In June 2012, Lynn became the first member of America’s Roman Catholic hierarchy to be convicted in a child molestation case. Lynn was found guilty of one count of endangering children. He was found innocent of a second count of endangering children and of a conspiracy charge. He was immediately taken into custody and has remained incarcerated ever since.

The monsignor, who had investigated sexual misconduct allegations against archdiocesan priests, never was accused of touching a child.

However, a Philadelphia grand jury that looked into sexual abuse by priests said Lynn, who had served as the archdiocese’s secretary for clergy, had shielded priests. Grand jurors said Lynn had allowed molesters to continue in their ministries, which included contact with children, and should be held accountable for the actions of two priests they said abused minors.

Before, during and after Lynn’s three-month trial in 2012, Bergstrom maintained the monsignor didn’t have the final say in assigning priests and couldn’t be blamed for what they did.

“It doesn’t make any sense. It never made any sense,” Bergstrom said after Lynn was found guilty of one count of endangering children. The monsignor is serving a three- to six-year state prison sentence.

The monsignor was arrested in February 2011 along with two other priests, an ex-priest and a former Catholic school teacher. Lynn was charged with two counts of endangering children. The others were charged with child molestation and related offenses. Conspiracy charges later were lodged against all defendants.

The brief Bergstrom filed yesterday attacks Lynn’s conviction with three main points, he said.
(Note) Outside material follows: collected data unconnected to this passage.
-- ==== Sys2Proof/Laws/State.lean ====
section
/-! SUPPORT. One lemma per field per update of the state, and the laws of total table access. -/

namespace Sys2Proof

/-- The entry just replaced. -/
@[simp] theorem vget_vset_self {α : Type} {n : Nat} (v : Vector α n) (i : Fin n) (x : α) : vget (vset v i x) i = x := by
  simp [vget, vset]

/-- Another entry. -/
@[simp] theorem vget_vset_other {α : Type} {n : Nat} (v : Vector α n) (i j : Fin n) (x : α) (h : i ≠ j) :
    vget (vset v i x) j = vget v j := by
  have : i.val ≠ j.val := fun e => h (Fin.ext e)
  simp [vget, vset, this]

/-- Any entry. -/
theorem vget_vset {α : Type} {n : Nat} (v : Vector α n) (i j : Fin n) (x : α) : vget (vset v i x) j = if i = j then x else vget v j := by
  by_cases h : i = j
  · subst h; simp
  · simp [h]

/-- Putting back what was read. -/
@[simp] theorem vset_vget {α : Type} {n : Nat} (v : Vector α n) (i : Fin n) : vset v i (vget v i) = v := by
  simp [vget, vset]

/-- A later replacement wins. -/
@[simp] theorem vset_vset {α : Type} {n : Nat} (v : Vector α n) (i : Fin n) (x y : α) : vset (vset v i x) i y = vset v i y := by
  apply Vector.ext
  intro k hk
  by_cases h : i.val = k <;> simp [vset, h]

/-- A mapped table. -/
@[simp] theorem vget_map {α β : Type} {n : Nat} (v : Vector α n) (f : α → β) (i : Fin n) : vget (v.map f) i = f (vget v i) := by
  simp [vget]

/-- A table of equal entries. -/
@[simp] theorem vget_replicate {α : Type} {n : Nat} (x : α) (i : Fin n) : vget (Vector.replicate n x) i = x := by
  simp [vget]

/-- A table given by a function. -/
@[simp] theorem vget_ofFn {α : Type} {n : Nat} (f : Fin n → α) (i : Fin n) : vget (Vector.ofFn f) i = f i := by
  simp [vget]

/-- Two tables with equal entries are equal. -/
theorem vget_ext {α : Type} {n : Nat} {v w : Vector α n} (h : ∀ i, vget v i = vget w i) : v = w := by
  apply Vector.ext
  intro k hk
  exact h ⟨k, hk⟩

namespace Machine

/-! ### modFar -/

@[simp] theorem State.modFar_startUpHold (s : State) (f : Far → Far) : (s.modFar f).startUpHold = s.startUpHold := rfl
@[simp] theorem State.modFar_hli (s : State) (f : Far → Far) : (s.modFar f).hli = s.hli := rfl
@[simp] theorem State.modFar_mge (s : State) (f : Far → Far) : (s.modFar f).mge = s.mge := rfl
@[simp] theorem State.modFar_stb (s : State) (f : Far → Far) : (s.modFar f).stb = s.stb := rfl
@[simp] theorem State.modFar_trunks (s : State) (f : Far → Far) : (s.modFar f).trunks = s.trunks := rfl
@[simp] theorem State.modFar_far (s : State) (f : Far → Far) : (s.modFar f).far = f s.far := rfl
@[simp] theorem State.modFar_slm (s : State) (f : Far → Far) : (s.modFar f).slm = s.slm := rfl
@[simp] theorem State.modFar_fmx (s : State) (f : Far → Far) : (s.modFar f).fmx = s.fmx := rfl
@[simp] theorem State.modFar_lastReply (s : State) (f : Far → Far) : (s.modFar f).lastReply = s.lastReply := rfl
@[simp] theorem State.modFar_hallOut (s : State) (f : Far → Far) : (s.modFar f).hallOut = s.hallOut := rfl
@[simp] theorem State.modFar_trunkOut (s : State) (f : Far → Far) : (s.modFar f).trunkOut = s.trunkOut := rfl
@[simp] theorem State.modFar_pending (s : State) (f : Far → Far) : (s.modFar f).pending = s.pending := rfl

/-! ### modMge -/

@[simp] theorem State.modMge_startUpHold (s : State) (f : Mge → Mge) : (s.modMge f).startUpHold = s.startUpHold := rfl
@[simp] theorem State.modMge_hli (s : State) (f : Mge → Mge) : (s.modMge f).hli = s.hli := rfl
@[simp] theorem State.modMge_mge (s : State) (f : Mge → Mge) : (s.modMge f).mge = f s.mge := rfl
@[simp] theorem State.modMge_stb (s : State) (f : Mge → Mge) : (s.modMge f).stb = s.stb := rfl
@[simp] theorem State.modMge_trunks (s : State) (f : Mge → Mge) : (s.modMge f).trunks = s.trunks := rfl
@[simp] theorem State.modMge_far (s : State) (f : Mge → Mge) : (s.modMge f).far = s.far := rfl
@[simp] theorem State.modMge_slm (s : State) (f : Mge → Mge) : (s.modMge f).slm = s.slm := rfl
@[simp] theorem State.modMge_fmx (s : State) (f : Mge → Mge) : (s.modMge f).fmx = s.fmx := rfl
@[simp] theorem State.modMge_lastReply (s : State) (f : Mge → Mge) : (s.modMge f).lastReply = s.lastReply := rfl
@[simp] theorem State.modMge_hallOut (s : State) (f : Mge → Mge) : (s.modMge f).hallOut = s.hallOut := rfl
@[simp] theorem State.modMge_trunkOut (s : State) (f : Mge → Mge) : (s.modMge f).trunkOut = s.trunkOut := rfl
@[simp] theorem State.modMge_pending (s : State) (f : Mge → Mge) : (s.modMge f).pending = s.pending := rfl

/-! ### modHli -/

@[simp] theorem State.modHli_startUpHold (s : State) (f : Hli → Hli) : (s.modHli f).startUpHold = s.startUpHold := rfl
@[simp] theorem State.modHli_hli (s : State) (f : Hli → Hli) : (s.modHli f).hli = f s.hli := rfl
@[simp] theorem State.modHli_mge (s : State) (f : Hli → Hli) : (s.modHli f).mge = s.mge := rfl
@[simp] theorem State.modHli_stb (s : State) (f : Hli → Hli) : (s.modHli f).stb = s.stb := rfl
@[simp] theorem State.modHli_trunks (s : State) (f : Hli → Hli) : (s.modHli f).trunks = s.trunks := rfl
@[simp] theorem State.modHli_far (s : State) (f : Hli → Hli) : (s.modHli f).far = s.far := rfl
@[simp] theorem State.modHli_slm (s : State) (f : Hli → Hli) : (s.modHli f).slm = s.slm := rfl
@[simp] theorem State.modHli_fmx (s : State) (f : Hli → Hli) : (s.modHli f).fmx = s.fmx := rfl
@[simp] theorem State.modHli_lastReply (s : State) (f : Hli → Hli) : (s.modHli f).lastReply = s.lastReply := rfl
@[simp] theorem State.modHli_hallOut (s : State) (f : Hli → Hli) : (s.modHli f).hallOut = s.hallOut := rfl
@[simp] theorem State.modHli_trunkOut (s : State) (f : Hli → Hli) : (s.modHli f).trunkOut = s.trunkOut := rfl
@[simp] theorem State.modHli_pending (s : State) (f : Hli → Hli) : (s.modHli f).pending = s.pending := rfl

/-! ### modSeat -/

@[simp] theorem State.modSeat_startUpHold (s : State) (x : Seat) (f : SeatRec → SeatRec) : (s.modSeat x f).startUpHold = s.startUpHold := rfl
@[simp] theorem State.modSeat_hli (s : State) (x : Seat) (f : SeatRec → SeatRec) : (s.modSeat x f).hli = s.hli := rfl
@[simp] theorem State.modSeat_mge (s : State) (x : Seat) (f : SeatRec → SeatRec) : (s.modSeat x f).mge = s.mge := rfl
@[simp] theorem State.modSeat_trunks (s : State) (x : Seat) (f : SeatRec → SeatRec) : (s.modSeat x f).trunks = s.trunks := rfl
@[simp] theorem State.modSeat_far (s : State) (x : Seat) (f : SeatRec → SeatRec) : (s.modSeat x f).far = s.far := rfl
@[simp] theorem State.modSeat_slm (s : State) (x : Seat) (f : SeatRec → SeatRec) : (s.modSeat x f).slm = s.slm := rfl
@[simp] theorem State.modSeat_fmx (s : State) (x : Seat) (f : SeatRec → SeatRec) : (s.modSeat x f).fmx = s.fmx := rfl
@[simp] theorem State.modSeat_lastReply (s : State) (x : Seat) (f : SeatRec → SeatRec) : (s.modSeat x f).lastReply = s.lastReply := rfl
@[simp] theorem State.modSeat_hallOut (s : State) (x : Seat) (f : SeatRec → SeatRec) : (s.modSeat x f).hallOut = s.hallOut := rfl
@[simp] theorem State.modSeat_trunkOut (s : State) (x : Seat) (f : SeatRec → SeatRec) : (s.modSeat x f).trunkOut = s.trunkOut := rfl
@[simp] theorem State.modSeat_pending (s : State) (x : Seat) (f : SeatRec → SeatRec) : (s.modSeat x f).pending = s.pending := rfl
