-- ==== Sys2Proof/Tests/Slice0.lean ====
section
/-! SUPPORT. Small tests of single commands, decoding of written-out records, refusals of ill-formed commands, and for each statement with
hypotheses a state and operands that meet them. Expected values come from the rules named beside them. -/

set_option Elab.async false

namespace Sys2Proof.Tests

open Sys2Proof.Machine

/-! ### Small states -/

/-- Seats of trunk 0: two delegates, a chair; and a delegate of trunk 1. -/
def ann : Seat := ⟨0, 0⟩
def bob : Seat := ⟨0, 1⟩
def chair : Seat := ⟨0, 2⟩
def eve : Seat := ⟨1, 119⟩

/-- A seat's record made PRESENT in a class. -/
def seated (x : Seat) (cls : Fin 8) (s : State) : State := s.modSeat x fun r => { r with availability := .present, cls := cls }

/-- The engine running, trunk 0 UP, its three seats PRESENT, the chair in class 7. -/
def live : State :=
  seated chair 7 (seated bob 2 (seated ann 1 { State.reset with
    startUpHold := none
    trunks := vset State.reset.trunks 0 { Tpc.reset with link := .up, framesSent := 4 } }))

/-- A channel of a seat. -/
def chanFor (x : Seat) (slot : Fin 6) (level : Fin 8) (state : ChanState) : Channel :=
  ⟨state, some x, some x.trunk, some slot, some level, some .delegate, some .direct, some false, some (state = .opened ∨ state = .held), none, none⟩

/-- Put a channel into the floor table. -/
def holding (c : Fin 12) (ch : Channel) (s : State) : State :=
  (s.modChan c fun _ => ch).modFar fun f => { f with openSeq := f.openSeq ++ [c] }

/-- Ann OPEN on channel 0. -/
def speaking : State := holding 0 (chanFor ann 0 1 .opened) live

/-- A waiting entry of a seat. -/
def waitingFor (x : Seat) (level : Fin 8) : Entry := ⟨x, .delegate, level, .low, .seat, .waiting, none, none⟩

/-- Ann WAITING at the head of the list. -/
def queued : State := live.modFar fun f => { f with list := [waitingFor ann 1] }

/-- Ann OFFERED channel 0, her deadline at `d`. -/
def offering (d : Option Nat) : State :=
  (holding 0 { chanFor ann 0 1 .offered with mutedAtOpen := none, cause := some .promoted } live).modFar fun f =>
    { f with list := [{ waitingFor ann 1 with state := .offered, window := some 100, deadline := d }] }

/-- A command sent to a seat of trunk 0 and awaiting its acknowledgement. -/
def sent (x : Seat) (cmd : Cmd) (attempts : Nat) (s : State) : State :=
  s.modTpc 0 fun p => { p with inFlight := some ⟨x.pos, cmd, attempts, 0, .sent⟩ }

/-- Change the settings. -/
def withSettings (f : Settings → Settings) (s : State) : State := s.modMge fun m => { m with settings := f m.settings }

/-- The chair holds list control. -/
def controlled (s : State) : State := s.modFar fun f => { f with holder := some chair }

/-- The state a command leaves. -/
def after (i : Instr) (s : State) : State :=
  match exec i s with
  | .next t => t
  | .fault _ | .refused _ => s

/-- The status of the last reply. -/
def status (s : State) : Option Status := s.lastReply.map ReplyRecord.status
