/-- What an instruction accepts in its fields, and the registers it names (R29, R30, R36, R41 to R44). An event row is no
word. -/
def Instr.shape : Instr → Shape
  | .vadd f => viBin f (modI f.mod allW true true true 0)
  | .vsub f => viBin f (modI f.mod allW true true true 0)
  | .vmul f => viBin f (modI f.mod allW true true true 0)
  | .vmulh f => viBin f (modI f.mod [32, 16] true true false 0)
  | .vmad f => viTri f (modI f.mod [32, 16] true true true 0)
  | .vmadw f => shapeF f .vd .v .v .vd noImm (modI f.mod [32] true true false 0)
  | .vdiv f => viBin f (modI f.mod [32] true true true 0)
  | .vrem f => viBin f (modI f.mod [32] true true false 0)
  | .vabs f => viUn f (modI f.mod allW true false true 0)
  | .vmin f => viBin f (modI f.mod allW true true false 0)
  | .vmax f => viBin f (modI f.mod allW true true false 0)
  | .vand f => viBin f (modI f.mod [32] true false false 0)
  | .vor f => viBin f (modI f.mod [32] true false false 0)
  | .vxor f => viBin f (modI f.mod [32] true false false 0)
  | .vandn f => viBin f (modI f.mod [32] true false false 0)
  | .vshl f => viShift f (modI f.mod allW true false false 0)
  | .vshr f => viShift f (modI f.mod allW false true false 0)
  | .vsra f => viShift f (modI f.mod allW true false false 0)
  | .vrot f => viShift f (modI f.mod allW true false false 0)
  | .vclz f => viUn f (modI f.mod allW true false false 0)
  | .vpopc f => viUn f (modI f.mod allW true false false 0)
  | .vbrev f => viUn f (modI f.mod allW true false false 0)
  | .vbfe f => viBin f (modI f.mod [32] true true false 0)
  | .vbfi f => viTri f (modI f.mod [32] true false false 0)
  | .vaddc f => viTri f (modI f.mod [32] true false false (bfld f.mod 0 0))
  | .vdot4 f => viTri f (modI f.mod [8] true true true 0)
  | .vcmp f => shapeF f .p .v .v .none anyImm (modI f.mod [32] true true false (min 5 (bfld f.mod 3 0)))
  | .vsel f => shapeF f .v .v .v .none anyImm (modI f.mod [32] true false false 0) true
  | .vmov f => viUn f (modI f.mod [32] true false false 0)
  | .vmovi f => Role.v.field f.d.toNat
  | .vlea f => viBin f (modI f.mod [32] true false false (min 4 (bfld f.mod 3 0)))
  | .fadd f => vfBin f .v (modF f.mod [0, 1, 2] true sub0)
  | .fsub f => vfBin f .v (modF f.mod [0, 1, 2] true sub0)
  | .fmul f => vfBin f .v (modF f.mod [0, 1, 2] true sub0)
  | .ffma f => shapeF f .v .v .v .v noImm (modF f.mod [0, 1, 2] true sub0)
  | .fmin f => vfBin f .v (modF f.mod [0, 1, 2] false fun n => decide (n < 2))
  | .fmax f => vfBin f .v (modF f.mod [0, 1, 2] false fun n => decide (n < 2))
  | .fcmp f => vfBin f .p (modF f.mod [0] false fun _ => true)
  | .frcp f => shapeF f .v .v .none .none noImm (modF f.mod [0] false sub0)
  | .frsq f => shapeF f .v .v .none .none noImm (modF f.mod [0] false sub0)
  | .fsqrt f => shapeF f .v .v .none .none noImm (modF f.mod [0] true sub0)
  | .fdiv f => shapeF f .v .v .v .none noImm (modF f.mod [0] true sub0)
  | .fexp2 f => shapeF f .v .v .none .none noImm (modF f.mod [0] false sub0)
  | .flog2 f => shapeF f .v .v .none .none noImm (modF f.mod [0] false sub0)
  | .fsin f => shapeF f .v .v .none .none noImm (modF f.mod [0] false sub0)
  | .fcos f => shapeF f .v .v .none .none noImm (modF f.mod [0] false sub0)
  | .fclass f => shapeF f .v .v .none .none noImm (modF f.mod [0] false sub0)
  | .fdot2 f => shapeF f .v .v .v .v noImm (modF f.mod [1, 2] true sub0)
  | .fscale f => shapeF f .v .v .v .none noImm (modF f.mod [0] true sub0)
  | .cvt f => shapeCvt f
  | .cvtef f => shapeCvtef f
  | .frnd f => shapeFrnd f
  | .pack f => shapePack f
  | .unpack f => shapeUnpack f
  | .cbdec f => shapeCbdec f
  | .cbenc f => shapeCbenc f
  | .scget f => shapeScget f
  | .scapply f => shapeScapply f
  | .leesrd f => cvShape f .v .none .none (cvRM f == 0 && !cvUF f && !cvUT f && f.mod == 0)
  | .leeswr f => cvShape f .none .v .none (cvRM f == 0 && !cvUF f && !cvUT f && f.mod == 0)
  | .shfl f => shapeF f .v .v .v .none imm32 (decide (lnSub f < 4) && lnTy f == 0)
  | .vote f => shapeF f .p .p .none .none noImm (lnTy f == 0 && (decide (lnSub f < 2) || lnSub f == 3))
  | .voteBallot f => shapeF f .v .p .none .none noImm (lnMod f 2)
  | .lred f => lnRed f false
  | .lscan f => lnRed f true
  | .bcast f => shapeF f .v .v .v .none imm32 (lnMod f 0)
  | .v2s f => shapeF f .s .v .none .none noImm (lnMod f 0)
  | .s2v f => shapeF f .v .s .none .none noImm (lnMod f 0)
  | .amask f => shapeF f .v .none .none .none noImm (lnMod f 0)
  | .pand f => shapeF f .p .p .p .none noImm (lnMod f 0)
  | .por f => shapeF f .p .p .p .none noImm (lnMod f 0)
  | .pxor f => shapeF f .p .p .p .none noImm (lnMod f 0)
  | .pnot f => shapeF f .p .p .none .none noImm (lnMod f 0)
  | .pmov f => shapePmov f
  | .sadd u => suBin u false sub0
  | .ssub u => suBin u false sub0
  | .smul u => suBin u false sub0
  | .smulh u => suBin u true sub0
  | .smad u => shapeU u (uR u) (uR u) (uR u) (uR u) noImm (modU u false sub0)
  | .sdiv u => suBin u true fun n => decide (n < 2)
  | .smin u => suBin u true sub0
  | .smax u => suBin u true sub0
  | .sand u => suBin u false sub0
  | .sor u => suBin u false sub0
  | .sxor u => suBin u false sub0
  | .sshl u => suBin u false sub0
  | .sshr u => suBin u false sub0
  | .ssra u => suBin u false sub0
  | .sclz u => suUn u
  | .spopc u => suUn u
  | .scmp u => shapeU u (uR u) (uR u) (uR u) .none anyImm (modU u true fun n => decide (n < 6))
  | .ssel u => shapeU u (uR u) (uR u) (uR u) .s noImm (modU u false sub0)
  | .smov u => suUn u
  | .smovi u => Role.s.field u.d.toNat
  | .sfadd u => shapeU u .s .s .s .none anyImm (modUF u true sub0)
  | .sfmul u => shapeU u .s .s .s .none anyImm (modUF u true sub0)
  | .sffma u => shapeU u .s .s .s .s noImm (modUF u true sub0)
  | .sfcmp u => shapeU u (.sspan 2 1) .s .s .none anyImm (modUF u false fun _ => true)
  | .scvt u => shapeScvt u
  | .slea u => shapeU u (uR u) (uR u) .s .none anyImm (modU u true fun n => decide (n < 5))
  | .pairedWord p => shapePair p
  | .bra f => fImm f .none .none anyImm (f.mod == 0) true
  | .sbra f => shapeSbra f
  | .brx f => fReg f .none .vd (f.mod == 0) true
  | .call f => fImm f .vd .none anyImm (f.mod == 0) true
  | .callx f => fReg f .vd .vd (f.mod == 0) true
  | .ret f => fReg f .none .vd (f.mod == 0)
  | .meet f => fImm f .none .none anyImm (f.mod == 0)
  | .meetPop f => fReg f .none .none (f.mod == 1)
  | .land f => shapeLand f
  | .exit f => fReg f .none .none (f.mod == 0)
  | .nop f => fReg f .none .none (f.mod == 0)
  | .yield f => fReg f .none .none (f.mod == 0)
  | .trap f => fImm f .none .none (below 128) (f.mod == 0)
  | .brk f => shapeBrk f
  | .sleep f => fImm f .none .none (below 131072) (f.mod == 0)
  | .sleepUntil f => fReg f .none .sd (f.mod == 1)
  | .spawn f => fImm f .p (.vspan 8 8) anyImm (f.mod == 0)
  | .binflush u => uReg u .none .none .none .none (u.mod == 0)
  | .binflushLabel u => uImm u .none .none anyImm (u.mod == 1)
  | .launch u => uReg u .sd .cap .none .none (u.mod == 0)
  | .lwait u => uReg u .s .s .none .none (u.mod == 0)
  | .fetchw u => uReg u .s .s .cap .s (u.mod == 0)
  | .prio u => uEither u .none (below 8) (u.mod == 0)
  | .ld m => shapeM m (sizeRole (szM m)) (decide (szM m < 7))
  | .st m => shapeM m (sizeRole (szM m)) (decide (szM m < 5)) true
  | .ldc m => shapeM m .vq (szM m == 4)
  | .stc m => shapeM m .vq (szM m == 4) true
  | .pf m => shapePf m
  | .cbnd f => shapeCbnd f
  | .cperm f => shapeCperm f
  | .ctest f => shapeCtest f
  | .cmov f => shapeCmov f
  | .cfromh f => shapeF f .cap .s .sd .none noImm (f.mod == 0)
  | .atom m => shapeM m (aOne m) (opkOk m) true
  | .red m => shapeM m (aOne m) (opkOk m) true
  | .cas m => shapeM m (aTwo m) (opkA m == 0) true
  | .dcas m => shapeM2 m .vq (opkA m == 0 && !szA m)
  | .atom2 m => shapeM2 m (aTwo m) (opkOk m)
  | .amov2 m => shapeM2 m (aTwo m) (opkA m == 0)
  | .lres m => shapeM m (aOne m) (opkA m == 0)
  | .scond m => shapeM m (aOne m) (opkA m == 0)
  | .fence u => shapeFence u (fun k => decide (k < 3)) (fun _ => true)
  | .fenceSc u => shapeFence u (fun k => k == 3) (fun c => decide (2 ≤ c))
  | .acqr u => uEither u .none (below 256) (u.mod == 0)
  | .barSync u => shapeBar u 0
  | .barArrive u => shapeBar u 1
  | .barWait u => shapeBar u 2
  | .mon m => shapeM m (aOne m) (opkA m == 0)
  | .mwait u => uEither u .none (below 2097152) (u.mod == 0)
  | .ropenWave u => uImm u .p .none anyImm (u.mod == 0)
  | .ropenBlk u => uImm u .p .none anyImm (blkMod u.mod)
  | .rcommitWave u => uReg u .none .none .none .none (u.mod == 0)
  | .rcommitBlk u => uReg u .none .none .none .none (blkMod u.mod)
  | .rabortWave u => uImm u .none .none (below 256) (u.mod == 0)
  | .rabortBlk u => uImm u .none .none (below 256) (u.mod == 0x80#8)
  | .rstat u => uReg u .s .none .none .none (u.mod == 0)
  | .ship m => shapeShip m
  | .shipt m => shapeShip m
  | .shipp m => shapeShip m
  | .shwait u => shapeShwait u
  | .shtest u => uReg u .p (.vspan 1 1) .none .none (u.mod == 0)
  | .shret f => shapeShret f
  | .homeof m => (shapeM m .v (bfld m.mod 6 0 == 0)).and (.need (!m.pr))
  | .pushCopy u => shapePush u 0
  | .pushFab u => shapePush u 1
  | .wait u => shapeWait u
  | .gset u => uEither u (.bits 4) (below 3) (u.mod == 0)
  | .gbind u => uReg u (.bits 4) .none .none .none (u.mod == 0)
  | .rfence u => uReg u .none .none .none .none (u.mod == 0)
  | .ocrd u => shapeOcrd u
  | .vdopen u => shapeVdopen u
  | .vdacc f => shapeVdacc f
  | .vdend u => uReg u .s .none .none .none (u.mod == 0)
  | .vdtest f => fReg f .p .v (decide (f.mod.toNat < 4))
  | .thmax m => shapeM m .v (bfld m.mod 4 0 == 0)
  | .vdstat u => uReg u .s .none .none .none (u.mod == 0)
  | .pgbind u => shapePg u
  | .pgnext f => shapePgnext f
  | .pgnextt f => shapePgnext f
  | .pgsave u => shapePg u
  | .pgrest u => shapePg u
  | .sopen m => shapeSopen m
  | .sopenRd m => shapeSopenRd m
  | .sisect u => shapeList u
  | .sunion u => shapeList u
  | .sdiff u => shapeList u
  | .smerge u => shapeList u
  | .spart u => uReg u .cap .cap .sd .none (u.mod == 0)
  | .sclose u => uReg u qRole .none .none .none (u.mod == 0)
  | .tctl x => xUse x ⟨true, false, false, true, false⟩ (x.mod == 0)
  | .tctlR x => xUse x ⟨true, false, false, true, false⟩ (x.mod == 1)
  | .tld x => shapeTld x
  | .tst x => shapeTld x
  | .tzero x => xUse x ⟨true, false, false, false, false⟩ (x.mod == 0)
  | .tmma x => xUse x ⟨true, true, true, false, false⟩ (x.mod == 0)
  | .tmmas x => shapeTmmas x 0
  | .tmmacb x => shapeTmmacb x
  | .tmmasp x => shapeTmmasp x
  | .tcvt x => xUse x ⟨true, true, false, false, false⟩ (decide (x.mod.toNat < 4))
  | .tmov x => xUse x ⟨true, true, false, false, false⟩ (decide (x.mod.toNat < 2))
  | .tew x => shapeTew x
  | .mbar x => shapeMbar x
  | .madd x => shapeMadd x
  | .mmovi x => shapeX (isM x.td && decide (x.mod.toNat < 3))
  | .mbr x => shapeMbr x
  | .mloop x => xUse x ⟨false, true, false, false, true⟩ (isM x.ta && x.mod == 0)
  | .mend x => xUse x ⟨false, false, false, false, false⟩ (x.mod == 0)
  | .mfrom x => shapeMfrom x
  | .fst m => shapeFst m
  | .fld m => shapeFld m
  | .fatom m => shapeM m (aOne m) (rsOk m && opkOk m) true
  | .fflag m => shapeFflag m
  | .ffence u => uReg u .none .none .none .none (u.mod == 0)
  | .blstat u => shapeBlstat u
  | .rdsr u => shapeRdsr u
  | .wrsr u => shapeWrsr u
  | .tret u => uReg u .none .none .none .none (u.mod == 0)
  | .tretMig u => uReg u .none .none .none .none (u.mod == 1)
  | .tlbinv u => uReg u .none .sd .s .none (u.mod == 0)
  | .tlbinvAll u => uReg u .none .none .s .none (u.mod == 1)
  | .pgclass m => shapePgclass m
  | .cachewb m => shapeCachewb m 0
  | .cachewbPg m => shapeCachewb m 1
  | .halt u => uImm u .none .none (below 256) (u.mod == 0)
  | _ => .ok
The state’s child endangerment statute doesn’t apply to the monsignor because he never directly supervised children. It, therefore, was an error to allow him to be tried on that charge.

Common Pleas Court Judge M. Teresa Sarmina erred in allowing 21 other clerical sexual misconduct cases that dated to the 1940s to be introduced during the trial. “None were acts of Lynn,” the attorney said. The monsignor served as secretary for clergy under Cardinal Anthony Bevilacqua from 1992 to 2004. Presenting those cases made it difficult for Lynn to get a fair trial.

Sarmina also erred in the information about the state’s child endangerment law that she gave to jurors before they began their deliberations. Lynn was never a supervisor of children.

If the appeals court finds any of these points are valid, Bergstrom said, Lynn’s conviction would be overturned.

In his brief Bergstrom brings up other issues that he said could result in a new trial if Superior Court agrees Lynn’s case was unfairly affected.

For example, Bergstrom said, he and other members of Lynn’s defense team decided that they didn’t want to cross-examine a witness who testified he had been molested by a priest Lynn had investigated. They made that decision because Judge Sarmina ruled a cross-examination could allow testimony of that cleric’s guilty plea, which Lynn’s attorneys thought would be damaging to him.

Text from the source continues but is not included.